Troubleshooting
Errors
You may encounter errors while using the ZerNet client. Below are some common errors and their solutions:
Can't connect to Docker API, please ensure Docker is running and you have sufficient permissions
The ZerNet client cannot connect to your Docker socket. This could be because:
- The ZerNet client program lacks permissions
- The user running ZerNet isn't part of the
dockeruser group - The ZerNet client has not been started with
sudo
It could also indicate that /var/run/docker.sock does not exist due to Docker not being started or
installed correctly. Review the installation instructions for your operating system.

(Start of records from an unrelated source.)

/-- The rules of R92 for an enabled transmit entry. -/
def State.txEntryOk (v : State) (n : Nat) : Bool :=
  let f := v.get R.STTX_ENTRY4_FORMAT n
  let ch := v.get R.STTX_ENTRY4_CHANNELS n
  let iv := v.get R.STTX_ENTRY9_CRF_INTERVAL n
  let k := v.get R.STTX_ENTRY9_CRF_PER_PDU n
  1 ≤ f && f ≤ 7 && (if f = 7 then ch == 0 else 1 ≤ ch && ch ≤ 64 && sppOk f (v.get R.STTX_ENTRY4_SPP n)) &&
  (!(f == 5 || f == 6) || (v.get R.STTX_ENTRY1_SID_HI n / 2 ^ 28 == 14 && 96 ≤ v.get R.STTX_ENTRY7_PT n)) &&
  (f != 7 || (8 ≤ iv && iv ≤ 512 && iv % 8 == 0 && 1 ≤ k && k ≤ 12))

/-- Two channel ranges of receive entries overlap. -/
def rangesMeet (a b : Nat × Nat) : Bool := a.1 < b.1 + b.2 && b.1 < a.1 + a.2 && 0 < a.2 && 0 < b.2

/-- Order 6: the first entry, receive before transmit, that breaks R92, alone or against an earlier one. -/
def State.streamOrder (v : State) (k : Scope) : Option Fail :=
  if !(k.on 0x20 || k.on 0x21) then none
  else
    let rx := (List.range 512).filter (fun n => v.flag R.STRX_ENTRY2_ENABLE n)
    let tx := (List.range 512).filter (fun n => v.flag R.STTX_ENTRY4_ENABLE n)
    let span (n : Nat) : Nat × Nat := (v.get R.STRX_ENTRY2_FIRST_CHAN n, v.get R.STRX_ENTRY2_CHANNELS n)
    let crf (n : Nat) : Bool := v.get R.STRX_ENTRY2_FORMAT n == 7
    let tcrf (n : Nat) : Bool := v.get R.STTX_ENTRY4_FORMAT n == 7
    let badRx := rx.zipIdx.find? (fun e =>
      let before := rx.take e.2
      !v.rxEntryOk e.1 (!k.held || k.on 0x30) || before.any (fun m => v.rxSid m == v.rxSid e.1 || rangesMeet (span m) (span e.1)) ||
      (crf e.1 && decide (4 ≤ (before.filter crf).length)))
    let badTx := tx.zipIdx.find? (fun e =>
      let before := tx.take e.2
      !v.txEntryOk e.1 || before.any (fun m => v.txSid m == v.txSid e.1 || (tcrf m && tcrf e.1)))
    match badRx, badTx with
    | some e, _ => if k.on 0x20 then some ((STREAM_TABLE, e.1), 0x20) else badTx.map (fun x => ((STREAM_TABLE, 512 + x.1), 0x21))
    | none, some e => if k.on 0x21 then some ((STREAM_TABLE, 512 + e.1), 0x21) else none
    | none, none => none

/-! ### Order 7: crosspoint table and delay pool (R237, R260, R261, R272) -/

/-- The port whose channel an entry's source or destination names, with the channel and whether it is a source. -/
def XEntry.ports (e : XEntry) : List (Nat × Nat × Bool) :=
  (if 2048 ≤ e.src ∧ e.src < 2304 then [((e.src - 2048) / 32, (e.src - 2048) % 32, true)] else []) ++
  (if 1536 ≤ e.dst ∧ e.dst < 1792 then [((e.dst - 1536) / 32, (e.dst - 1536) % 32, false)] else [])

/-- Orders 1 to 5 of R260 for a table against the table in force; `port` says which ports order 3 looks at. -/
def State.tableCheck (v : State) (table old : List XEntry) (port : Nat → Bool) : Option Bad :=
  let at' (f : XEntry → Bool) : Option Nat := (table.zipIdx.find? (fun e => f e.1)).map (·.2)
  let key (e : XEntry) : Nat := e.dst * 4096 + e.src
  if 16384 < table.length then some (XPT_SIZE, 0)
  else match at' (fun e => decide (2559 < e.src)) with
    | some i => some (XPT_RANGE, i)
    | none => match at' (fun e => e.ports.any (fun p => port p.1 &&
          decide ((if p.2.2 then (v.rxSlotsOf p.1).length else (v.txSlotsOf p.1).length) ≤ p.2.1))) with
      | some i => some (XPT_RANGE, i)
      | none => match (table.zip (table.drop 1)).zipIdx.find? (fun e => decide (key e.1.2 ≤ key e.1.1)) with
        | some e => some (XPT_ORDER, e.2 + 1)
        | none =>
          let late := lateCounts table old
          if 640 < late.1 ∨ 640 < late.2 then some (XPT_LATE_CAP, 0) else none

/-- Order 7. -/
def State.tableOrder (v : State) (k : Scope) (table old : List XEntry) (plan : Bool) : Option Fail :=
  let ports := (List.range 8).any (fun p => k.on (0x28 + p))
  let looks (p : Nat) : Bool := !k.held || k.on (0x28 + p)
  let xpt (_ : Unit) : Option Fail :=
    if k.on 0x38 || (ports && !k.held) then (v.tableCheck table old looks).map (fun b => (b, 0x38)) else none
  let pool (_ : Unit) : Option Fail :=
    if plan && k.on 0x39 then (v.dpoolPlan.2).map (fun d => ((DPOOL_FULL, d), 0x39)) else none
  firstFail [xpt, pool]

/-! ### Orders 8 to 10: zone plan, balls, power stage (R294, R326, R353, R405, R482) -/

/-- Order 8: the plan against the list and the static table that would be in force. -/
def State.planOrder (v : State) (k : Scope) (c : Cut) (table : List XEntry) : Option Fail :=
  if k.held || k.svc || !(k.on 0x48 || k.on 0x38 || k.any 0x28 8) then none
  else match v.svc.plan with
    | none => none
    | some p => (v.planCheck p c (if v.svc.running && !k.whole then v.svc.static.map parseEntry else table)).map (fun b => (b, 0x68))

/-- The enabled relays. -/
def State.relaysOn (v : State) : List Nat := (List.range 4).filter (fun k => v.flag R.BRACE_RELAY_CFG_EN k)

/-- Order 9: a GP ball claimed twice, by relays and the GPIO (R405, R426, R482). -/
def State.pinOrder (v : State) (k : Scope) : Option Fail :=
  if k.held || !(k.on 0x60 || k.on 0x72 || k.any 0x50 8) then none
  else
    let gp (r : Nat) : Nat := v.get R.BRACE_RELAY_CFG_GP r
    failIf (v.relaysOn.any (fun r => v.bit R.GPIO_OE_OE (gp r) || v.relaysOn.any (fun q => q != r && gp q == gp r)))
      PIN_CONFLICT 0 0x60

Can't start NVIDIA container, please ensure nvidia-ctk is installed
ZerNet cannot start a Docker container using the NVIDIA Container Toolkit. Please make sure you followed the installation instructions for your operating system, and make sure you can run this command successfully:
sudo docker run --rm --runtime=nvidia --gpus all ubuntu nvidia-smi
Can't start NVIDIA container, driver/library version mismatch
This error is caused by a mismatch between usermode tools and the NVIDIA drivers. You may see the same issue if you run:
sudo docker run --rm --runtime=nvidia --gpus all ubuntu nvidia-smi
This error usually happens because of unattended package upgrades that have upgraded certain NVIDIA packages, but the old NVIDIA drivers are still being loaded.
On Ubuntu and Debian, you can prevent this by pinning the NVIDIA packages to specific versions that are compatible with your driver version.
Unknown error running NVIDIA container, please check your configuration
An error that ZerNet does not recognize has occurred. Review the output of this command to see what might be causing the issue:
sudo docker run --rm --runtime=nvidia --gpus all ubuntu nvidia-smi
Node not registered, please register it
You must register your Node with --register. Review the Register a Node guide for instructions on how to register your Node.
Lockfile error
error: unable to open lock file: Permission denied
terminate called after throwing an instance of 'std::runtime_error'
what(): unable to open lock file.
Aborted
This can happen after a bad exit if you then try to run ZerNet as a user with less permissions than the initial execution. For example:
- ZerNet is started with
sudo - ZerNet has a bad exit
- ZerNet is started again without
sudo
To fix this, start the ZerNet client with sudo again.